So what, then, is to prevent a gravitationally-bound collection of neutrons from collapsing into a soup of strong-interaction-bound quark matter with matching baryon number but lower binding energy, for a net exothermic process? I'm assuming that 21 quarks bound together in quark-degenerate plasma is going to have a lower binding energy than 7 neutrons...
 
  • #24
sevenperforce said:
Naturally.

So what, then, is to prevent a gravitationally-bound collection of neutrons from collapsing into a soup of strong-interaction-bound quark matter with matching baryon number but lower binding energy, for a net exothermic process? I'm assuming that 21 quarks bound together in quark-degenerate plasma is going to have a lower binding energy than 7 neutrons...

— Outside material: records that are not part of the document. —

/-- A state with one partition replaced and a command completed. -/
def Command1 (i : Instr) (s : State) (ws : List Word) (status : Nat) (parts : List (Nat × Partition)) : Prop :=
  ∃ t, exec i s = .next t ∧ Completed s t ws status ∧ t.dev.parts = parts ∧ t.mem = s.mem

/-- The launch that the dispatcher makes of a queue's head (R103, R342). -/
def launchOf (s : State) (part : Nat) (q : QueuedLaunch) (f : Gof) (blocks : List Nat) : Launch :=
  { id := (s.dev.partAt part).launches + 1
    part := part
    vf := q.vf
    queue := q.queue
    index := q.index
    prio := (q.words.getD 0 0).toNat / 2^32 % 8
    at_ := q.at_
    slotAddr := q.slotAddr
    trace := (q.words.getD 0 0).getLsbD 8
    cores := sortBy (fun a b => decide (a ≤ b)) (blocks.map blockCores).flatten
    interval := f.launch.interval
    started := s.dev.wall }

end Sys2Proof.Claims

/-! Launches and partition control. -/

/-- R103, R343: the dispatcher takes the head of a partition's one queue whose blocks are free and whose file no check refuses: it loads
the image, spawns a ready context zero on every core with the file's windows at the entry, and the head leaves the queue. A pre-empted
launch with nothing set aside goes on. -/
def Obligations.LaunchesStart : Prop :=
  (∀ (s : State) (part : Nat) (q : QueuedLaunch) (f : Gof) (d1 d2 : Device) (w : Work), (s.dev.partAt part).holding = false →
    (s.dev.partAt part).queued = [q] → (∀ l ∈ s.dev.launches, l.part ≠ part) → s.dev.saved = [] → NoWaiters s →
    let blocks := maskBlocks (s.dev.partAt part) (maskOf q.words)
    let l := launchOf s part q f blocks
    (∀ k ∈ s.dev.launches, ∀ c ∈ k.cores, c ∉ l.cores) → packetMalformed q = false →
    readGof (dispatchAgent s.dev part q.vf) s.mem (q.words.getD 1 0) (q.words.getD 4 0).toNat s.dev = .ok f d1 →
    headCause s.mem s.dev part q f = none → (Work.start s).load (dispatchAgent s.dev part q.vf) l f = .ok w d2 →
    w.d.waiters = [] →
    exec (.launchStart part) s = .next ⟨s.mem.apply w.es,
      w.d.onPart part fun p => { p with launches := l.id, queued := p.queued.erase q }⟩ ∧
    (∃ k ∈ w.d.launches, k = { l with groups := f.groups }) ∧
    ∀ core ∈ l.cores,
      ∃ x, w.d.ctxAt core 0 = some x ∧ x.phase = .ready ∧ x.regs.pc = f.launch.entry &&& ~~~1 ∧ x.gBase = 0 ∧ x.gCount = f.launch.gCount ∧
        x.vBase = 0 ∧ x.vCount = f.launch.vCount ∧ x.priv = f.launch.priv ∧ x.vf = q.vf ∧ x.part = part ∧ x.launch = l.id ∧
        x.tid = BitVec.ofNat 32 (16 * l.coreNumber core)) ∧
  (∀ (s : State) (part : Nat) (l : Launch), (s.dev.partAt part).holding = false → (s.dev.partAt part).queued = [] →
    s.dev.launches = [l] → l.part = part → l.preempted = true → l.ended = none → s.dev.saved = [] → NoWaiters s →
    exec (.launchStart part) s = .next { s with dev := { s.dev with launches := [{ l with preempted := false }] } })

/-- R346, R347: a launch goes on while a context zero runs and none has trapped; once every one has stopped it has END 0, once one has
stopped by a trap END 1 with its core and cause, and its contexts that can be reaped leave their slots; KILL ends a launch with END 2;
a deferred reap empties its slot once nothing of the slot is in flight. -/
def Obligations.LaunchesEnd : Prop :=
  (∀ (s : State) (part id : Nat) (l : Launch), s.dev.launchAt part id = some l → l.ended = none →
    (∀ c ∈ l.cores, ∀ x, contextZero s.dev l c = some x → ∀ code cause, x.phase ≠ .stopped 3 code cause) →
    (∃ c ∈ l.cores, ∃ x, contextZero s.dev l c = some x ∧ x.isStopped = false) →
    exec (.launchEnd part id) s = .next s) ∧
  (∀ (s : State) (part id core : Nat) (l : Launch) (x : Context) (how : BitVec 8) (code : BitVec 16) (cause : BitVec 8) (a : Access),
    s.dev.launchAt part id = some l → l.id = id → l.part = part → l.ended = none → l.cores = [core] → s.dev.ctxAt core 0 = some x →
    x.launch = id → x.part = part → x.phase = .stopped how code cause →
    (∀ c i y, (c, i) ≠ (core, 0) → s.dev.ctxAt c i = some y → ¬(y.launch = id ∧ y.part = part)) → s.dev.saved = [] →
    reapable s.dev core 0 = true → (∀ q ∈ s.dev.deferred, q.1 ≠ id) → NoWaiters s →
    a ∈ s.dev.accesses → a.launch = id → a.part = part → a.complete = false → a.fault = none →
    ∃ t, exec (.launchEnd part id) s = .next t ∧ t.mem = s.mem ∧ t.dev.ctxAt core 0 = none ∧
      t.dev.launches = s.dev.launches.map fun k => if k.part = part ∧ k.id = id then
        { k with ended := some (if how = 3 then (1, l.coreNumber core, cause.toNat) else (0, 0, 0)), preempted := false } else k) ∧
  (∀ (s : State) (part id : Nat) (l : Launch) (why : Nat × Nat × Nat) (w : Work),
    s.dev.launchAt part id = some l → l.id = id → l.part = part → l.ended = some why →
    (∀ c i y, s.dev.ctxAt c i = some y → ¬(y.launch = id ∧ y.part = part)) → settled s.dev l = true →
    (∀ f ∈ launchFrames s.mem s.dev l, busyFrame s.dev f 65536 = false ∧ cachedIn s.dev f 65536 = false) →
    (Work.start s).closePacket part l.vf l.queue l.index l.slotAddr (launchRecordWord id why.1 why.2.1 why.2.2) = some w →
    w.d.waiters = [] →
    ∃ t, exec (.launchEnd part id) s = .next t ∧ t.mem = s.mem.apply w.es ∧ t.dev.launchAt part id = none) ∧
  (∀ (s : State) (core slot id : Nat) (rest : List (Nat × Nat × Nat)) (l : Launch) (why : Nat × Nat × Nat) (a : Access),
    s.dev.deferred = (id, core, slot) :: rest → reapable s.dev core slot = true → NoWaiters s →
    s.dev.launchAt (s.dev.coreAt core).part id = some l → l.id = id → l.part = (s.dev.coreAt core).part → l.ended = some why →
    a ∈ s.dev.accesses → a.launch = id → a.part = l.part → a.complete = false → a.fault = none →
    ∃ t, exec (.deferredReap core slot) s = .next t ∧ t.mem = s.mem ∧ t.dev.ctxAt core slot = none ∧ t.dev.deferred = rest ∧
      t.dev.launches = s.dev.launches) ∧
  (∀ (s : State) (ws : List Word) (l : Launch), controlHead s.dev 7 = some ws →
    (s.dev.launchAt (partId ws) ((ws.getD 3 0).toNat % 2^32) = none →
      Command1 .kill s ws 4 s.dev.parts) ∧
    (s.dev.launchAt (partId ws) ((ws.getD 3 0).toNat % 2^32) = some l → l.ended ≠ none → Command1 .kill s ws 0 s.dev.parts) ∧
    (s.dev.launchAt (partId ws) ((ws.getD 3 0).toNat % 2^32) = some l → l.ended = none → s.dev.saved = [] →
      ∃ t, exec .kill s = .next t ∧ Completed s t ws 0 ∧ t.mem = s.mem ∧
        (∃ k, t.dev.launchAt l.part l.id = some k ∧ k.ended = some (2, 0, 0) ∧ k.preempted = false ∧ k.cores = l.cores) ∧
        (∀ k ∈ s.dev.launches, ¬(k.part = l.part ∧ k.id = l.id) → k ∈ t.dev.launches) ∧
        ∀ c i x, i < 16 → s.dev.ctxAt c i = some x → x.launch = l.id → x.part = l.part →
          ∃ y, t.dev.ctxAt c i = some y ∧ y.isStopped = true))

/-- R328, R332 to R334, R338, R339: CREATE makes a partition of units that are free, with every register 0, or completes with STATUS
4 where it stands already; VFMAP binds or frees a VF and VFMETER sets its limits, with their STATUS. The order of two STATUS values
that hold at once is the model's reading (log entry 61). -/
def Obligations.PartitionsAndFunctions : Prop :=
  (∀ (s : State) (ws : List Word) (es : List Share) (d : Device), controlHead s.dev 1 = some ws → commandShares s.mem s.dev ws = .ok es d →
    ((assocGet (partId ws) s.dev.parts).isSome = true → Command1 .create s ws 4 s.dev.parts) ∧
    (assocGet (partId ws) s.dev.parts = none →
      (∀ c, reshape {} es (addShare d (partId ws)) = .error c → c < 256 → Command1 .create s ws c s.dev.parts) ∧
      (∀ p, reshape {} es (addShare d (partId ws)) = .ok p →
        Command1 .create s ws 0 (assocPut (partId ws) p s.dev.parts) ∧ p.fair = true ∧
        (∀ b, b ∈ p.blocks ↔ ∃ e ∈ es, b ∈ e.blocks) ∧ p.channels = (es.map Share.groups).flatten ∧
        p.links = (es.map Share.links).flatten ∧ p.fqbase = 0 ∧ p.fqwr = 0 ∧ p.fqrd = 0 ∧ p.fqans = 0 ∧ p.elbase = 0 ∧ p.elwr = 0 ∧
        p.elrd = 0 ∧ p.trbase = 0 ∧ p.trwr = 0 ∧ p.trrd = 0 ∧ p.trplay = 0 ∧ p.krbase = 0 ∧ p.krwr = 0 ∧ p.krrd = 0 ∧ p.grbase = 0 ∧
        p.xvfsel = 0))) ∧
  (∀ (s : State) (ws : List Word), controlHead s.dev 5 = some ws →
    let part := partId ws
    let vf := (ws.getD 3 0).toNat % 2^9
    let leave := (ws.getD 3 0).getLsbD 9
    (assocGet part s.dev.parts = none → Command1 .vfmap s ws 4 s.dev.parts) ∧
    ((assocGet part s.dev.parts).isSome = true → ∀ other, (s.dev.vfAt vf).part = some other → other ≠ part →
      Command1 .vfmap s ws 1 s.dev.parts) ∧
    ((assocGet part s.dev.parts).isSome = true → (s.dev.vfAt vf).part = none → leave = false →
      ∃ t, exec .vfmap s = .next t ∧ Completed s t ws 0 ∧ t.mem = s.mem ∧ t.dev.vfAt vf = { part := some part } ∧
        (∀ w, w ≠ vf → t.dev.vfAt w = s.dev.vfAt w) ∧ t.dev.cores = s.dev.cores) ∧
    ((assocGet part s.dev.parts).isSome = true → (s.dev.vfAt vf).part = some part → leave = true →
      ((∃ l ∈ s.dev.launches, l.part = part ∧ l.vf = vf) → Command1 .vfmap s ws 2 s.dev.parts) ∧
      ((∀ l ∈ s.dev.launches, ¬(l.part = part ∧ l.vf = vf)) →
        ∃ t, exec .vfmap s = .next t ∧ Completed s t ws 0 ∧ t.mem = s.mem ∧ (t.dev.vfAt vf).part = none ∧
          (∀ w, w ≠ vf → t.dev.vfAt w = s.dev.vfAt w) ∧ ∀ e ∈ t.dev.tlb, e.vf ≠ vf))) ∧
  (∀ (s : State) (ws : List Word), controlHead s.dev 6 = some ws →
    let part := partId ws
    let vf := (ws.getD 3 0).toNat
    let mem := (ws.getD 4 0).toNat
    let fab := (ws.getD 5 0).toNat
    let win := (ws.getD 6 0).toNat
    let unused := (ws.getD 0 0).toNat / 2^14 % 2^34
    (assocGet part s.dev.parts = none → Command1 .vfmeter s ws 4 s.dev.parts) ∧
    ((assocGet part s.dev.parts).isSome = true → win = 0 ∨ 64 < win ∨ 2^9 ≤ vf ∨ 2^32 ≤ mem ∨ 2^32 ≤ fab ∨ unused ≠ 0 →
      Command1 .vfmeter s ws 3 s.dev.parts) ∧
    ((assocGet part s.dev.parts).isSome = true → vf < 2^9 → mem < 2^32 → fab < 2^32 → 1 ≤ win → win ≤ 64 → unused = 0 →
      (s.dev.vfAt vf).part = some part →
      ∃ t, exec .vfmeter s = .next t ∧ Completed s t ws 0 ∧ t.mem = s.mem ∧ (∀ w, w ≠ vf → t.dev.vfAt w = s.dev.vfAt w) ∧
        t.dev.vfAt vf = { s.dev.vfAt vf with memLim := mem, fabLim := fab, window := win, used := [], windowNo := s.dev.wall / (1000 * win) }))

If that was possible and you took that 21-quark unit out of that environment without adding energy, it couldn't decay back to protons and neutrons without adding energy, so either it or some decay product would be stable but have a mass less than the corresponding number of protons. I don't find that plausible.

I've been assuming that if "quark-degenerate plasma" is a possible result from compressing neutrons then giving way to the compressive forces would allow a little extra energy to be acquired from the environment, but I don't see any mechanism for releasing additional energy.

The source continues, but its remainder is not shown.